Work item:
Copy exactly the lines of the material below that run from the one containing "rw [wkey, serveAll_append" through the one containing "have hbyte := keyWritten_getD". Copy no other lines.
------------
-- ==== Sys2Proof/Tests/Slice0.lean ====
section
/-!
SUPPORT. Tests of the model, and the witnesses that the statements' hypotheses can be met. Expected values
are those of the spec: the formats of 30_encoding.md and the vectors E, V and P of 95_test_vectors.md, named
in the comments; none was taken from the model.
-/

namespace Sys2Proof.Tests

open Sys2Proof Sys2Proof.Machine

/-! WellFormed: an ill-formed term for each check of R100, which the check refuses. -/

theorem test_wf_start_address : (Asm.start 0x80 false).wellFormed = false := by decide
theorem test_wf_start_last : (Asm.start 0x7F true).wellFormed = true := by decide
theorem test_wf_write_byte : (Asm.write 0x100).wellFormed = false := by decide
theorem test_wf_writel_byte : (Asm.writel 0x100 0).wellFormed = false := by decide
theorem test_wf_writel_latch : (Asm.writel 0x0C 4).wellFormed = false := by decide
theorem test_wf_devinit_device : (Asm.devinit 4 1).wellFormed = false := by decide
theorem test_wf_devinit_selector : (Asm.devinit 0 8).wellFormed = false := by decide
theorem test_wf_setch_device : (Asm.setch 4 0 0).wellFormed = false := by decide
theorem test_wf_setch_channel : (Asm.setch 0 16 0).wellFormed = false := by decide
theorem test_wf_setch_value : (Asm.setch 0 0 0x10000).wellFormed = false := by decide
theorem test_wf_pset_voice : (Asm.pset 16 .gate 0).wellFormed = false := by decide
theorem test_wf_pset_value : (Asm.pset 0 .gate 0x10000).wellFormed = false := by decide
theorem test_wf_restart_address : (Asm.restart 0x80 true).wellFormed = false := by decide
theorem test_wf_writea_byte : (Asm.writea 0x100).wellFormed = false := by decide
theorem test_wf_probe_address : (Asm.probe 0x80).wellFormed = false := by decide
theorem test_wf_refused_line : (Asm.setch 4 0 0).assemble = none := by decide
/-- R95: an operand the operation rejects is well formed. -/
theorem test_wf_rejected_operand : (Instr.devinit 3 0).wellFormed = true := by decide

/-! Decoding: words written bit by bit from the formats of R91 (V27). -/

theorem test_decode_start : decode 0b0001_0000_0000_0000_0000_0000_1100_0010 = .ok (.start 0x61 false) := by rfl
theorem test_decode_write : decode 0b0010_0000_0000_0000_0000_0000_1010_0101 = .ok (.write 0xA5) := by rfl
theorem test_decode_writel : decode 0b0011_0000_0000_0000_0000_0010_0000_1100 = .ok (.writel 0x0C 2) := by rfl
theorem test_decode_read : decode 0b0100_0000_0000_0000_0000_0000_0000_0001 = .ok (.read true) := by rfl
theorem test_decode_chkack : decode 0b0101_0000_0000_0000_0000_0000_0000_0000 = .ok .chkack := by rfl
theorem test_decode_stop : decode 0b0110_0000_0000_0000_0000_0000_0000_0000 = .ok .stop := by rfl
theorem test_decode_devinit : decode 0b1000_0000_0000_0000_0000_0010_0000_0011 = .ok (.devinit 2 3) := by rfl
theorem test_decode_setch : decode 0b1001_0000_0001_0011_0000_1111_1111_1111 = .ok (.setch 1 3 0xFFF) := by rfl
theorem test_decode_pinit : decode 0b1010_0000_0000_0000_0000_0000_0000_0000 = .ok .pinit := by rfl
theorem test_decode_pset : decode 0b1011_0000_0010_0001_0000_1000_0000_0000 = .ok (.pset 2 .pitch 0x800) := by rfl
/-- V27n, V27o: wide fields, legal encodings. -/
theorem test_decode_wide_fields :
    decode 0x9000FFFF = .ok (.setch 0 0 0xFFFF) ∧ decode 0xB0F00000 = .ok (.pset 15 .gate 0) := ⟨rfl, rfl⟩
/-- The table's number of a one-word command is the word. -/
theorem test_decodeTableWord :
    decodeTableWord 32 0xB0210800 = some (.pset 2 .pitch 0x800) ∧ decodeTableWord 32 0x70000000 = none := ⟨rfl, rfl⟩

/-- V28a to V28c: opcodes that select no command. -/
theorem test_decode_unknown_opcodes :
    decode 0x00000000 = .error (.unknownOpcode 0) ∧ decode 0x70000000 = .error (.unknownOpcode 7) ∧
    decode 0xC0000000 = .error (.unknownOpcode 12) ∧ decode 0xD0000000 = .error (.unknownOpcode 13) ∧
    decode 0xE0000000 = .error (.unknownOpcode 14) ∧ decode 0xF0000000 = .error (.unknownOpcode 15) :=
  ⟨rfl, rfl, rfl, rfl, rfl, rfl⟩

/-- V28d to V28n: a reserved bit set. -/
theorem test_decode_reserved_bits :
    decode 0x10000100 = .error (.reservedBitSet "START") ∧ decode 0x20000100 = .error (.reservedBitSet "WRITE") ∧
    decode 0x30000400 = .error (.reservedBitSet "WRITEL") ∧ decode 0x40000002 = .error (.reservedBitSet "READ") ∧
    decode 0x50000001 = .error (.reservedBitSet "CHKACK") ∧ decode 0x68000000 = .error (.reservedBitSet "STOP") ∧
    decode 0x80000008 = .error (.reservedBitSet "DEVINIT") ∧ decode 0x90400000 = .error (.reservedBitSet "SETCH") ∧
    decode 0xA0000001 = .error (.reservedBitSet "PINIT") ∧ decode 0xB0040000 = .error (.reservedBitSet "PSET") ∧
    decode 0xB1000000 = .error (.reservedBitSet "PSET") :=
  ⟨rfl, rfl, rfl, rfl, rfl, rfl, rfl, rfl, rfl, rfl, rfl⟩

/-! Command text (R100, R101). -/

/-- The words of a line of text. -/
def wordsOf (line : List Char) : Option (List Nat) := (parseLine line).bind textWords

/-- R100, the worked lines. -/
theorem test_text_core :
    wordsOf "START 0x61, W".toList = some [0x100000C2] ∧ wordsOf "WRITEL 0x0C, 2".toList = some [0x3000020C] ∧
    wordsOf "DEVINIT 2, 3".toList = some [0x80000203] ∧ wordsOf "SETCH 0, 2, 0xABC".toList = some [0x90020ABC] ∧
    wordsOf "PSET 2, PITCH, 0x800".toList = some [0xB0210800] ∧ wordsOf "READ NACK".toList = some [0x40000000] := by
  decide
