/-! ### State.putWout -/

@[simp] theorem State.putWout_buf (s : State) (w : WlWord) : (s.putWout w).buf = s.buf := rfl
@[simp] theorem State.putWout_len (s : State) (w : WlWord) : (s.putWout w).len = s.len := rfl
@[simp] theorem State.putWout_nwords (s : State) (w : WlWord) : (s.putWout w).nwords = s.nwords := rfl
@[simp] theorem State.putWout_entlen (s : State) (w : WlWord) : (s.putWout w).entlen = s.entlen := rfl
@[simp] theorem State.putWout_cslen (s : State) (w : WlWord) : (s.putWout w).cslen = s.cslen := rfl
@[simp] theorem State.putWout_csmask (s : State) (w : WlWord) : (s.putWout w).csmask = s.csmask := rfl
@[simp] theorem State.putWout_chk (s : State) (w : WlWord) : (s.putWout w).chk = s.chk := rfl
@[simp] theorem State.putWout_digest0 (s : State) (w : WlWord) : (s.putWout w).digest0 = s.digest0 := rfl
@[simp] theorem State.putWout_dvalid (s : State) (w : WlWord) : (s.putWout w).dvalid = s.dvalid := rfl
@[simp] theorem State.putWout_result (s : State) (w : WlWord) : (s.putWout w).result = s.result := rfl
@[simp] theorem State.putWout_err (s : State) (w : WlWord) : (s.putWout w).err = s.err := rfl
@[simp] theorem State.putWout_errcode (s : State) (w : WlWord) : (s.putWout w).errcode = s.errcode := rfl
@[simp] theorem State.putWout_errcmd (s : State) (w : WlWord) : (s.putWout w).errcmd = s.errcmd := rfl
@[simp] theorem State.putWout_ovr (s : State) (w : WlWord) : (s.putWout w).ovr = s.ovr := rfl
@[simp] theorem State.putWout_busy (s : State) (w : WlWord) : (s.putWout w).busy = s.busy := rfl
@[simp] theorem State.putWout_pend (s : State) (w : WlWord) : (s.putWout w).pend = s.pend := rfl
@[simp] theorem State.putWout_win (s : State) (w : WlWord) : (s.putWout w).win = s.win := rfl
@[simp] theorem State.putWout_winlen (s : State) (w : WlWord) : (s.putWout w).winlen = s.winlen := rfl
@[simp] theorem State.putWout_wout (s : State) (w : WlWord) : (s.putWout w).wout = padded s.params.wmax w := rfl
@[simp] theorem State.putWout_woutlen (s : State) (w : WlWord) : (s.putWout w).woutlen = BitVec.ofNat 7 w.length := rfl
@[simp] theorem State.putWout_rst (s : State) (w : WlWord) : (s.putWout w).rst = s.rst := rfl
@[simp] theorem State.putWout_wlReady (s : State) (w : WlWord) : (s.putWout w).wlReady = s.wlReady := rfl
@[simp] theorem State.putWout_wl (s : State) (w : WlWord) : (s.putWout w).wl = s.wl := rfl
@[simp] theorem State.putWout_params (s : State) (w : WlWord) : (s.putWout w).params = s.params := rfl
@[simp] theorem State.putWout_inputs (s : State) (w : WlWord) : (s.putWout w).inputs = s.inputs := rfl
@[simp] theorem State.putWout_reads (s : State) (w : WlWord) : (s.putWout w).reads = s.reads := rfl
@[simp] theorem State.putWout_draws (s : State) (w : WlWord) : (s.putWout w).draws = s.draws := rfl
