/-- A write with the effect t, to an idle machine. -/
theorem serve_write_accepted {t : State} {v : Word32} (hr : s.rst = false) (hb : s.busy = false)
    (ha : refusalOf 32 off = none) (hw : hostWrite s (regAt off) v = unlessBusy s t) :
    serve s (hostW off v) = .next t := by
  rw [hostW, serve_host (a := .write 32 off v) hr ha]
  exact congrArg _ (hw.trans (unlessBusy_of_free hb))

theorem serve_write_cmd (hr : s.rst = false) (hb : s.busy = false) (c : Word32) :
    serve s (hostW 0x00 c) = .next (s.accept c) := serve_write_accepted hr hb rfl rfl

theorem serve_write_win (hr : s.rst = false) (hb : s.busy = false) {j : Nat} (hj : j < 16) (v : Word32) :
    serve s (hostW (0x40 + 4 * j) v) = .next (s.putWin (setLanes s.params.wmax s.win j v)) :=
  serve_write_accepted hr hb (refusalOf_win hj) (by rw [regAt_win hj]; rfl)

theorem serve_write_winlen (hr : s.rst = false) (hb : s.busy = false) (v : Word32) :
    serve s (hostW 0x28 v) = .next { s with winlen := v.extractLsb' 0 7 } := serve_write_accepted hr hb rfl rfl

/-- A poll reads STATUS exactly, whatever BUSY is (R55). -/
theorem serve_poll (hr : s.rst = false) : serve s (hostR 0x04) = .next (s.pushRead (statusWord s)) := by
  rw [hostR, serve_host (a := .read 32 0x04) hr rfl]
  exact congrArg _ (if_neg (by simp [alwaysExact, regAt]))

/-- The engine's turn with a legal word in flight and no error recorded. -/
theorem serve_engine {t : State} {i : Instr} (hr : s.rst = false) (hb : s.busy = true) (he : s.err = false)
    (hd : decode s.pend = .ok i) (hx : exec i s = .next t) : serve s .engine = .next t.complete := by
  simp [serve, engineTurn, engineStep, executeWord, finish, hr, hb, he, hd, hx]

end

/-! ### A command line -/

/-- Polls that change nothing but the record: each reads the same STATUS. -/
theorem serveAll_polls {s : State} (hr : s.rst = false) (polls : Nat) :
    serveAll s (List.replicate polls (hostR 0x04)) =
      .next (s.pushReads (List.replicate polls (statusWord s))) := by
  induction polls with
  | zero => rfl
  | succ n ih =>
    rw [List.replicate_succ', serveAll_append ih]
    exact serveAll_cons (serve_poll (s := s.pushReads _) hr) []

/-- A command line on an idle machine with no error: the command executes with its word in PEND, the polls before the
engine's turn read STATUS with BUSY = 1, and the one after it reads STATUS as the command leaves it. -/
theorem serveAll_commandLine {s t : State} {i : Instr} (hr : s.rst = false) (hb : s.busy = false)
    (he : s.err = false) (hwf : i.wellFormed = true) (hx : exec i (s.accept (encode i)) = .next t) (polls : Nat) :
    serveAll s (commandLine polls i) = .next ((t.complete.pushReads
      (List.replicate polls (statusWord (s.accept (encode i))))).pushRead (statusWord t.complete)) := by
  obtain ⟨-, -, -, hrst, -⟩ := exec_keeps hx
  have hexec := exec_pushReads (s.accept (encode i)) (List.replicate polls (statusWord (s.accept (encode i)))) i
  rw [hx, mapNext_next] at hexec
  have hengine := serve_engine (s := (s.accept (encode i)).pushReads _) hr rfl he
    (decodeOfEncodeIsTheCommand i hwf) hexec
  rw [commandLine, waitFor, serveAll_cons (serve_write_cmd hr hb _),
    serveAll_append (serveAll_polls (s := s.accept (encode i)) hr polls), serveAll_cons hengine]
  exact serveAll_cons (serve_poll (s := (t.pushReads _).complete) (hrst.trans hr)) []

/-- Settles O58: the command line served is the run, and bit 0 of STATUS is BUSY. -/
theorem commandLineExecutesItsCommand : Obligations.CommandLineExecutesItsCommand := by
  intro s t i polls rest hr hb he hwf hi hx
  have hserved := serveAll_commandLine (s := s.withInputs rest) hr hb he hwf hx polls
  obtain ⟨-, -, -, -, -, hreads, -⟩ := exec_keeps hx
  have hlen : (commandLine polls i).length = polls + 3 := by simp [commandLine, waitFor]
  rw [← hlen, ← show t.reads = s.reads from hreads]
  refine ⟨_, _, run_of_serveAll hi hserved, List.length_replicate, fun v hv => ?_, statusWord_bit0 _⟩
  rw [List.eq_of_mem_replicate hv]
  exact statusWord_bit0 _

/-! ### WKEY -/

/-- WIN after registers 0 to m - 1 of the window have been written with the bytes of a token in lane order. -/
def keyWritten (wmax : Nat) (win : List Byte) (bytes : WlWord) (m : Nat) : List Byte :=
  (List.range m).foldl (fun w j => setLanes wmax w j (lanes bytes.length bytes j)) win

theorem keyWritten_succ (wmax : Nat) (win : List Byte) (bytes : WlWord) (m : Nat) :
    keyWritten wmax win bytes (m + 1) =
      setLanes wmax (keyWritten wmax win bytes m) m (lanes bytes.length bytes m) := by
  simp [keyWritten, List.range_succ]

@[simp] theorem keyWritten_length (wmax : Nat) (win : List Byte) (bytes : WlWord) (m : Nat) :
    (keyWritten wmax win bytes m).length = win.length := by
  induction m with
  | zero => rfl
  | succ m ih => rw [keyWritten_succ, setLanes_length, ih]

/-- A token's byte k, from its lane of the register that carries it. -/
theorem lanes_byte (bytes : WlWord) {j k : Nat} (h : 4 * j ≤ k ∧ k < 4 * j + 4) :
    (lanes bytes.length bytes j).extractLsb' (8 * (k - 4 * j)) 8 = bytes.getD k 0 := by
  rw [extractLsb_eq_div, lanes_lane _ _ _ (by omega), Nat.add_sub_cancel' h.1]
  exact ite_eq_left_iff.2 fun hk => (List.getD_eq_default _ _ (not_lt.1 hk)).symm

theorem keyWritten_getD {wmax : Nat} {win : List Byte} (hl : win.length = wmax) (bytes : WlWord) (m : Nat) {k : Nat}
    (hm : k < 4 * m) (hk : k < wmax) : (keyWritten wmax win bytes m).getD k 0 = bytes.getD k 0 := by
  induction m with
  | zero => omega
  | succ m ih =>
    rw [keyWritten_succ, setLanes_getD ((keyWritten_length ..).trans hl)]
    by_cases hlane : 4 * m ≤ k ∧ k < 4 * m + 4
    · rw [if_pos ⟨hlane, hk⟩, lanes_byte bytes hlane]
    · rw [if_neg fun hc => hlane hc.1, ih (by omega)]

/-- The writes of a token to the window of an idle machine change WIN only. -/
theorem serveAll_keyWrites {s : State} (hr : s.rst = false) (hb : s.busy = false) (bytes : WlWord) {m : Nat}
    (hm : m ≤ 16) :
    serveAll s ((List.range m).map fun j => hostW (0x40 + 4 * j) (lanes bytes.length bytes j)) =
      .next (s.putWin (keyWritten s.params.wmax s.win bytes m)) := by
  induction m with
  | zero => rfl
  | succ m ih =>
    rw [List.range_succ, List.map_append, serveAll_append (ih (by omega)), keyWritten_succ]
    exact serveAll_cons (serve_write_win (s := s.putWin (keyWritten s.params.wmax s.win bytes m)) hr hb hm _) []

/-- WKEY on an idle machine: WIN takes the bytes that the window holds, WINLEN their number. -/
theorem serveAll_wkey {s : State} (hr : s.rst = false) (hb : s.busy = false) (bytes : WlWord) :
    serveAll s (wkey bytes) = .next { s with
      win := keyWritten s.params.wmax s.win bytes ((min bytes.length 64 + 3) / 4)
      winlen := (BitVec.ofNat 32 (min bytes.length 127)).extractLsb' 0 7 } := by
  rw [wkey, serveAll_append (serveAll_keyWrites hr hb bytes (by omega))]
  exact serveAll_cons (serve_write_winlen (s := s.putWin (keyWritten ..)) hr hb _) []

theorem keyLength_toNat (n : Nat) : ((BitVec.ofNat 32 (min n 127)).extractLsb' 0 7).toNat = min n 127 := by
  rw [BitVec.extractLsb'_toNat, BitVec.toNat_ofNat, Nat.shiftRight_zero]
  omega

/-- A token of at most WMAX bytes is what the first bytes of WIN are after its writes. -/
theorem keyWritten_take {wmax : Nat} {win : List Byte} (hl : win.length = wmax) {bytes : WlWord} {m : Nat}
    (hm : bytes.length ≤ 4 * m) (hw : bytes.length ≤ wmax) :
    (keyWritten wmax win bytes m).take bytes.length = bytes := by
  refine List.ext_getElem (by simp [hl, hw]) fun k hk hk' => ?_
  have hbyte := keyWritten_getD hl bytes m (hk'.trans_le hm) (hk'.trans_le hw)
  rwa [List.getD_eq_getElem _ _ (by simp; omega), List.getD_eq_getElem _ _ hk', ← List.getElem_take (h := hk)] at hbyte
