-- ==== Sys2Proof/Config.lean ====
section
/-! DEFINITION. What an implementation fixes (the configuration record of spec/00_scope.md R6), the
constants the same table gives for this hardware, and the free values (`draw()`, R11). -/

namespace Sys2Proof

/-- `STRATEGY` (spec/00_scope.md R2). -/
inductive Strategy where
  /-- The stall indicator. -/
  | threshold
  /-- The bar graph. -/
  | bucket
deriving DecidableEq, Repr, Inhabited

namespace Config

/-- `TRIGGER_VALUE` of this hardware (spec/00_scope.md R6). -/
def triggerValue : Word := 0x00000001#32
/-- `VEL_CH` of this hardware (spec/00_scope.md R6). -/
def velCh : Channel := 0
/-- `ANG_CH` of this hardware (spec/00_scope.md R6). -/
def angCh : Channel := 1

end Config

/-- The parameters that spec/00_scope.md R6 leaves OPEN, and the three rows that the spec lets a build set
beside them: `TRIGGER_VALUE` (spec/93_implementation_defined.md), `VEL_CH` and `ANG_CH`
(spec/92_eei_decisions.md D11); log entry 13. The record is sampled at reset and fixed until the next
reset (R33, spec/70_reset_and_hazards.md R250). -/
structure Cfg where
  /-- `ADC_READY_MASK`: the bit where the ADC places its ready flag. -/
  adcReadyMask : Word
  /-- `READY_MASK`: the bit the sample-ready detector tests. -/
  readyMask : Word
  /-- `ADC_BASE`. -/
  adcBase : Word
  /-- `GPIO_BASE`. -/
  gpioBase : Word
  /-- `SWITCH_BASE`. -/
  switchBase : Word
  /-- `STRATEGY`. -/
  strategy : Strategy
  /-- `PACE_DELAY`: idle clock cycles per `PACE` in a realisation. -/
  paceDelay : Nat
  /-- `GPIO_DATA_RESET`: the latch after reset. -/
  gpioDataReset : Pattern
  /-- `TRIGGER_VALUE`: the word that `INIT` writes to each ADC channel. -/
  triggerValue : Word := Config.triggerValue
  /-- `VEL_CH`: the channel of the velocity under `THRESHOLD`. -/
  velCh : Channel := Config.velCh
  /-- `ANG_CH`: the channel of the angle under `THRESHOLD`. -/
  angCh : Channel := Config.angCh
deriving DecidableEq, Repr, Inhabited

namespace Config

/-! The rows of spec/00_scope.md R6 that have a value and are no parameter (log entry 13). -/

/-- `MAXVAL`. -/
def maxVal : Nat := 4095
/-- `MAG_MASK`. -/
def magMask : Word := 0x00000FFF#32
/-- `NUM_IND`. -/
def numInd : Nat := 10
/-- `IND_MASK`. -/
def indMask : Word := 0x000003FF#32
/-- `MAX_LEVEL`. -/
def maxLevel : Nat := 10
/-- `DIR_MASK`. -/
def dirMask : Word := 0x000003FF#32
/-- `ALL_ON`. -/
def allOn : Pattern := 0x3FF#10
/-- `V_FULL`, m/s at full scale. -/
def vFull : ℚ := 300
/-- `A_LO`, degrees at magnitude 0. -/
def aLo : ℚ := -30
/-- `A_HI`, degrees at magnitude `MAXVAL`. -/
def aHi : ℚ := 30
/-- `ALPHA_MAX`, degrees. -/
def alphaMax : ℚ := 15
/-- `WEIGHT`. -/
def weight : ℚ := 980000
/-- `RHO` = 1.225. -/
def rho : ℚ := 49 / 40
/-- `WING_AREA`. -/
def wingArea : ℚ := 125
/-- `CL_MAX` = 1.2. -/
def clMax : ℚ := 6 / 5

/-! The values the model leaves free (`draw()`, spec/00_scope.md R11): no body, so no proof sees one. -/

/-- The `k`-th word a register read draws (log entry 3). -/
opaque draw : Nat → Word

/-- Which agent moves at tick `k` when the outside world has asked for nothing (spec/20_memory.md R60;
log entry 1). -/
opaque schedule : Nat → AgentMove

/-- What the undriven indicator pins show at tick `k` (spec/43_gpio_driver.md R185; log entry 4). -/
opaque undrivenPins : Nat → Pattern

/-- DESIGN CHOICE (log entry 5): the configuration that `State.reset` samples. Every field it names is OPEN
in spec/00_scope.md R6, and the other three have R6's values; the statements quantify over every
configuration and never use these values. -/
def platform : Cfg where
  adcReadyMask := 0x00010000#32
  readyMask := 0x00010000#32
  adcBase := 0x00000000#32
  gpioBase := 0x00000010#32
  switchBase := 0x00000020#32
  strategy := .bucket
  paceDelay := 1
  gpioDataReset := 0x000#10

end Config

end Sys2Proof
end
------------
Solution for this problem:
  rw [wkey, serveAll_append (serveAll_keyWrites hr hb bytes (by omega))]
  exact serveAll_cons (serve_write_winlen (s := s.putWin (keyWritten ..)) hr hb _) []

theorem keyLength_toNat (n : Nat) : ((BitVec.ofNat 32 (min n 127)).extractLsb' 0 7).toNat = min n 127 := by
  rw [BitVec.extractLsb'_toNat, BitVec.toNat_ofNat, Nat.shiftRight_zero]
  omega

/-- A token of at most WMAX bytes is what the first bytes of WIN are after its writes. -/
theorem keyWritten_take {wmax : Nat} {win : List Byte} (hl : win.length = wmax) {bytes : WlWord} {m : Nat}
    (hm : bytes.length ≤ 4 * m) (hw : bytes.length ≤ wmax) :
    (keyWritten wmax win bytes m).take bytes.length = bytes := by
  refine List.ext_getElem (by simp [hl, hw]) fun k hk hk' => ?_
  have hbyte := keyWritten_getD hl bytes m (hk'.trans_le hm) (hk'.trans_le hw)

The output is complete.